For custom classification, you start by creating a training job with a ground truth dataset comprising a collection of text and corresponding category labels. Upon completing the job, you have a classifier that can classify any new text into one or more named categories. When the custom classification model classifies a new unlabeled text document, it predicts what it has learned from the training data. Sometimes you may not have a training dataset with various language patterns, or once you deploy the model, you start seeing completely new data patterns. In these cases, the model may not be able to classify these new data patterns accurately. How can we ensure continuous model training to keep it up to date with new data and patterns?
In this two part blog series, we discuss an architecture pattern that allows you to build an active learning workflow for Amazon Comprehend custom classification models. The first post will describe a workflow comprising real-time classification, feedback pipelines and human review workflows using Amazon Augmented AI (Amazon A2I). The second post will cover the automated model building using the human reviewed data, selecting the best model, and automated deployment of an endpoint of the chosen model.
Feedback loops play a pivotal role in keeping the models up to date. This feedback helps the models learn about their misclassifications and learn the right ones. This process of teaching the models continuously through feedback and deploying them is called active learning.

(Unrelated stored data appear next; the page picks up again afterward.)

-- ==== Sys2Proof/Laws/State.lean ====
section
/-! SUPPORT. Laws/State: one lemma per field of State per named update of Machine/Ops.lean and Machine/Flags.lean, and the block state beside its run. -/

namespace Sys2Proof.Laws

open Sys2Proof.Machine

/-! ### clearError -/

@[simp] theorem clearError_keyinHi (s : State) : (clearError s).keyinHi = s.keyinHi := rfl
@[simp] theorem clearError_keyinLo (s : State) : (clearError s).keyinLo = s.keyinLo := rfl
@[simp] theorem clearError_dinHi (s : State) : (clearError s).dinHi = s.dinHi := rfl
@[simp] theorem clearError_dinLo (s : State) : (clearError s).dinLo = s.dinLo := rfl
@[simp] theorem clearError_doutHi (s : State) : (clearError s).doutHi = s.doutHi := rfl
@[simp] theorem clearError_doutLo (s : State) : (clearError s).doutLo = s.doutLo := rfl
@[simp] theorem clearError_sched (s : State) : (clearError s).sched = s.sched := rfl
@[simp] theorem clearError_busy (s : State) : (clearError s).busy = s.busy := rfl
@[simp] theorem clearError_kv (s : State) : (clearError s).kv = s.kv := rfl
@[simp] theorem clearError_dv (s : State) : (clearError s).dv = s.dv := rfl
@[simp] theorem clearError_err (s : State) : (clearError s).err = false := rfl
@[simp] theorem clearError_errcode (s : State) : (clearError s).errcode = 0 := rfl
@[simp] theorem clearError_kfHi (s : State) : (clearError s).kfHi = s.kfHi := rfl
@[simp] theorem clearError_kfLo (s : State) : (clearError s).kfLo = s.kfLo := rfl
@[simp] theorem clearError_dfHi (s : State) : (clearError s).dfHi = s.dfHi := rfl
@[simp] theorem clearError_dfLo (s : State) : (clearError s).dfLo = s.dfLo := rfl
@[simp] theorem clearError_pend (s : State) : (clearError s).pend = s.pend := rfl
@[simp] theorem clearError_faulted (s : State) : (clearError s).faulted = s.faulted := rfl
@[simp] theorem clearError_host (s : State) : (clearError s).host = s.host := rfl
@[simp] theorem clearError_schedule (s : State) : (clearError s).schedule = s.schedule := rfl
@[simp] theorem clearError_readLog (s : State) : (clearError s).readLog = s.readLog := rfl
@[simp] theorem clearError_draws (s : State) : (clearError s).draws = s.draws := rfl

/-! ### beginCommand -/

@[simp] theorem beginCommand_keyinHi (p : Pend) (s : State) : (beginCommand p s).keyinHi = s.keyinHi := rfl
@[simp] theorem beginCommand_keyinLo (p : Pend) (s : State) : (beginCommand p s).keyinLo = s.keyinLo := rfl
@[simp] theorem beginCommand_dinHi (p : Pend) (s : State) : (beginCommand p s).dinHi = s.dinHi := rfl
@[simp] theorem beginCommand_dinLo (p : Pend) (s : State) : (beginCommand p s).dinLo = s.dinLo := rfl
@[simp] theorem beginCommand_doutHi (p : Pend) (s : State) : (beginCommand p s).doutHi = s.doutHi := rfl
@[simp] theorem beginCommand_doutLo (p : Pend) (s : State) : (beginCommand p s).doutLo = s.doutLo := rfl
@[simp] theorem beginCommand_sched (p : Pend) (s : State) : (beginCommand p s).sched = s.sched := rfl
@[simp] theorem beginCommand_busy (p : Pend) (s : State) : (beginCommand p s).busy = true := rfl
@[simp] theorem beginCommand_kv (p : Pend) (s : State) : (beginCommand p s).kv = s.kv := rfl
@[simp] theorem beginCommand_dv (p : Pend) (s : State) : (beginCommand p s).dv = s.dv := rfl
@[simp] theorem beginCommand_err (p : Pend) (s : State) : (beginCommand p s).err = s.err := rfl
@[simp] theorem beginCommand_errcode (p : Pend) (s : State) : (beginCommand p s).errcode = s.errcode := rfl
@[simp] theorem beginCommand_kfHi (p : Pend) (s : State) : (beginCommand p s).kfHi = s.kfHi := rfl
@[simp] theorem beginCommand_kfLo (p : Pend) (s : State) : (beginCommand p s).kfLo = s.kfLo := rfl
@[simp] theorem beginCommand_dfHi (p : Pend) (s : State) : (beginCommand p s).dfHi = s.dfHi := rfl
@[simp] theorem beginCommand_dfLo (p : Pend) (s : State) : (beginCommand p s).dfLo = s.dfLo := rfl
@[simp] theorem beginCommand_pend (p : Pend) (s : State) : (beginCommand p s).pend = p := rfl
@[simp] theorem beginCommand_faulted (p : Pend) (s : State) : (beginCommand p s).faulted = s.faulted := rfl
@[simp] theorem beginCommand_host (p : Pend) (s : State) : (beginCommand p s).host = s.host := rfl
@[simp] theorem beginCommand_schedule (p : Pend) (s : State) : (beginCommand p s).schedule = s.schedule := rfl
@[simp] theorem beginCommand_readLog (p : Pend) (s : State) : (beginCommand p s).readLog = s.readLog := rfl
@[simp] theorem beginCommand_draws (p : Pend) (s : State) : (beginCommand p s).draws = s.draws := rfl

/-! ### endCommand -/

@[simp] theorem endCommand_keyinHi (s : State) : (endCommand s).keyinHi = s.keyinHi := rfl
@[simp] theorem endCommand_keyinLo (s : State) : (endCommand s).keyinLo = s.keyinLo := rfl
@[simp] theorem endCommand_dinHi (s : State) : (endCommand s).dinHi = s.dinHi := rfl
@[simp] theorem endCommand_dinLo (s : State) : (endCommand s).dinLo = s.dinLo := rfl
@[simp] theorem endCommand_doutHi (s : State) : (endCommand s).doutHi = s.doutHi := rfl
@[simp] theorem endCommand_doutLo (s : State) : (endCommand s).doutLo = s.doutLo := rfl
@[simp] theorem endCommand_sched (s : State) : (endCommand s).sched = s.sched := rfl
@[simp] theorem endCommand_busy (s : State) : (endCommand s).busy = false := rfl
@[simp] theorem endCommand_kv (s : State) : (endCommand s).kv = s.kv := rfl
@[simp] theorem endCommand_dv (s : State) : (endCommand s).dv = s.dv := rfl
@[simp] theorem endCommand_err (s : State) : (endCommand s).err = s.err := rfl
@[simp] theorem endCommand_errcode (s : State) : (endCommand s).errcode = s.errcode := rfl
@[simp] theorem endCommand_kfHi (s : State) : (endCommand s).kfHi = s.kfHi := rfl
@[simp] theorem endCommand_kfLo (s : State) : (endCommand s).kfLo = s.kfLo := rfl
@[simp] theorem endCommand_dfHi (s : State) : (endCommand s).dfHi = s.dfHi := rfl
@[simp] theorem endCommand_dfLo (s : State) : (endCommand s).dfLo = s.dfLo := rfl
@[simp] theorem endCommand_pend (s : State) : (endCommand s).pend = .none := rfl
@[simp] theorem endCommand_faulted (s : State) : (endCommand s).faulted = s.faulted := rfl
@[simp] theorem endCommand_host (s : State) : (endCommand s).host = s.host := rfl
@[simp] theorem endCommand_schedule (s : State) : (endCommand s).schedule = s.schedule := rfl
@[simp] theorem endCommand_readLog (s : State) : (endCommand s).readLog = s.readLog := rfl
@[simp] theorem endCommand_draws (s : State) : (endCommand s).draws = s.draws := rfl

/-! ### recordBusFault -/

@[simp] theorem recordBusFault_keyinHi (off : Offset) (n : Nat) (s : State) : (recordBusFault off n s).keyinHi = s.keyinHi := rfl
@[simp] theorem recordBusFault_keyinLo (off : Offset) (n : Nat) (s : State) : (recordBusFault off n s).keyinLo = s.keyinLo := rfl
@[simp] theorem recordBusFault_dinHi (off : Offset) (n : Nat) (s : State) : (recordBusFault off n s).dinHi = s.dinHi := rfl
@[simp] theorem recordBusFault_dinLo (off : Offset) (n : Nat) (s : State) : (recordBusFault off n s).dinLo = s.dinLo := rfl
@[simp] theorem recordBusFault_doutHi (off : Offset) (n : Nat) (s : State) : (recordBusFault off n s).doutHi = s.doutHi := rfl
@[simp] theorem recordBusFault_doutLo (off : Offset) (n : Nat) (s : State) : (recordBusFault off n s).doutLo = s.doutLo := rfl
@[simp] theorem recordBusFault_sched (off : Offset) (n : Nat) (s : State) : (recordBusFault off n s).sched = s.sched := rfl
@[simp] theorem recordBusFault_busy (off : Offset) (n : Nat) (s : State) : (recordBusFault off n s).busy = s.busy := rfl
@[simp] theorem recordBusFault_kv (off : Offset) (n : Nat) (s : State) : (recordBusFault off n s).kv = s.kv := rfl
@[simp] theorem recordBusFault_dv (off : Offset) (n : Nat) (s : State) : (recordBusFault off n s).dv = s.dv := rfl
@[simp] theorem recordBusFault_err (off : Offset) (n : Nat) (s : State) : (recordBusFault off n s).err = s.err := rfl
@[simp] theorem recordBusFault_errcode (off : Offset) (n : Nat) (s : State) : (recordBusFault off n s).errcode = s.errcode := rfl
@[simp] theorem recordBusFault_kfHi (off : Offset) (n : Nat) (s : State) : (recordBusFault off n s).kfHi = s.kfHi := rfl
@[simp] theorem recordBusFault_kfLo (off : Offset) (n : Nat) (s : State) : (recordBusFault off n s).kfLo = s.kfLo := rfl
@[simp] theorem recordBusFault_dfHi (off : Offset) (n : Nat) (s : State) : (recordBusFault off n s).dfHi = s.dfHi := rfl
@[simp] theorem recordBusFault_dfLo (off : Offset) (n : Nat) (s : State) : (recordBusFault off n s).dfLo = s.dfLo := rfl
@[simp] theorem recordBusFault_pend (off : Offset) (n : Nat) (s : State) : (recordBusFault off n s).pend = s.pend := rfl
@[simp] theorem recordBusFault_faulted (off : Offset) (n : Nat) (s : State) : (recordBusFault off n s).faulted = true := rfl
@[simp] theorem recordBusFault_host (off : Offset) (n : Nat) (s : State) : (recordBusFault off n s).host = s.host := rfl
@[simp] theorem recordBusFault_schedule (off : Offset) (n : Nat) (s : State) : (recordBusFault off n s).schedule = s.schedule := rfl
@[simp] theorem recordBusFault_readLog (off : Offset) (n : Nat) (s : State) : (recordBusFault off n s).readLog = s.readLog := rfl
@[simp] theorem recordBusFault_draws (off : Offset) (n : Nat) (s : State) : (recordBusFault off n s).draws = s.draws := rfl

/-! ### logRead -/

@[simp] theorem logRead_keyinHi (v : Word) (s : State) : (logRead v s).keyinHi = s.keyinHi := rfl
@[simp] theorem logRead_keyinLo (v : Word) (s : State) : (logRead v s).keyinLo = s.keyinLo := rfl
@[simp] theorem logRead_dinHi (v : Word) (s : State) : (logRead v s).dinHi = s.dinHi := rfl
@[simp] theorem logRead_dinLo (v : Word) (s : State) : (logRead v s).dinLo = s.dinLo := rfl
@[simp] theorem logRead_doutHi (v : Word) (s : State) : (logRead v s).doutHi = s.doutHi := rfl
@[simp] theorem logRead_doutLo (v : Word) (s : State) : (logRead v s).doutLo = s.doutLo := rfl
@[simp] theorem logRead_sched (v : Word) (s : State) : (logRead v s).sched = s.sched := rfl
@[simp] theorem logRead_busy (v : Word) (s : State) : (logRead v s).busy = s.busy := rfl
@[simp] theorem logRead_kv (v : Word) (s : State) : (logRead v s).kv = s.kv := rfl
@[simp] theorem logRead_dv (v : Word) (s : State) : (logRead v s).dv = s.dv := rfl
@[simp] theorem logRead_err (v : Word) (s : State) : (logRead v s).err = s.err := rfl
@[simp] theorem logRead_errcode (v : Word) (s : State) : (logRead v s).errcode = s.errcode := rfl
@[simp] theorem logRead_kfHi (v : Word) (s : State) : (logRead v s).kfHi = s.kfHi := rfl
@[simp] theorem logRead_kfLo (v : Word) (s : State) : (logRead v s).kfLo = s.kfLo := rfl
@[simp] theorem logRead_dfHi (v : Word) (s : State) : (logRead v s).dfHi = s.dfHi := rfl
@[simp] theorem logRead_dfLo (v : Word) (s : State) : (logRead v s).dfLo = s.dfLo := rfl
@[simp] theorem logRead_pend (v : Word) (s : State) : (logRead v s).pend = s.pend := rfl
@[simp] theorem logRead_faulted (v : Word) (s : State) : (logRead v s).faulted = s.faulted := rfl
@[simp] theorem logRead_host (v : Word) (s : State) : (logRead v s).host = s.host := rfl
@[simp] theorem logRead_schedule (v : Word) (s : State) : (logRead v s).schedule = s.schedule := rfl
@[simp] theorem logRead_readLog (v : Word) (s : State) : (logRead v s).readLog = s.readLog ++ [v] := rfl
@[simp] theorem logRead_draws (v : Word) (s : State) : (logRead v s).draws = s.draws := rfl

For every prediction Amazon Comprehend Custom Classification makes, it also gives a confidence score associated with its prediction. This architecture proposes that you set an acceptable threshold and only accept the predictions with a confidence score that exceeds the threshold. All the predictions that have a confidence score less than the desired threshold are flagged for human review. The human decides whether to accept the model’s prediction or correct it.
In some instances, the model may be confident about its predictions, but the classification might be wrong. In these scenarios, the end-user applications that receive the model predictions can request explicit feedback from its users on the prediction quality. A human moderator reviews this explicit feedback and reclassifies instances where the feedback was negative. This process of generating human-verified data and using it for model retraining helps keep the models up to date, reduce data drift, and achieve higher model accuracy.
Feedback Workflow Architecture
In this section, we discuss an architectural pattern for implementing an end-to-end active learning workflow for custom classification models in Amazon Comprehend using Amazon A2I. The active learning workflow comprises the following components:
- Real-time classification
- Feedback loops
- Human classification
- Model building
- Model selection
- Model deployment
The following diagram illustrates this architecture covering the first three components. In the following sections, we walk you through each step in the workflow.
Real-time classification
To use custom classification in Amazon Comprehend, you need to create a custom classification job that reads a ground truth dataset from an Amazon Simple Storage Service (Amazon S3) bucket and builds a classification model. After the model builds successfully, you can create an endpoint that allows you to make real-time classifications of unlabeled text. This stage is represented by steps 1–3 in the preceding architecture:
- The end-user application calls an API Gateway endpoint with a text that needs to be classified.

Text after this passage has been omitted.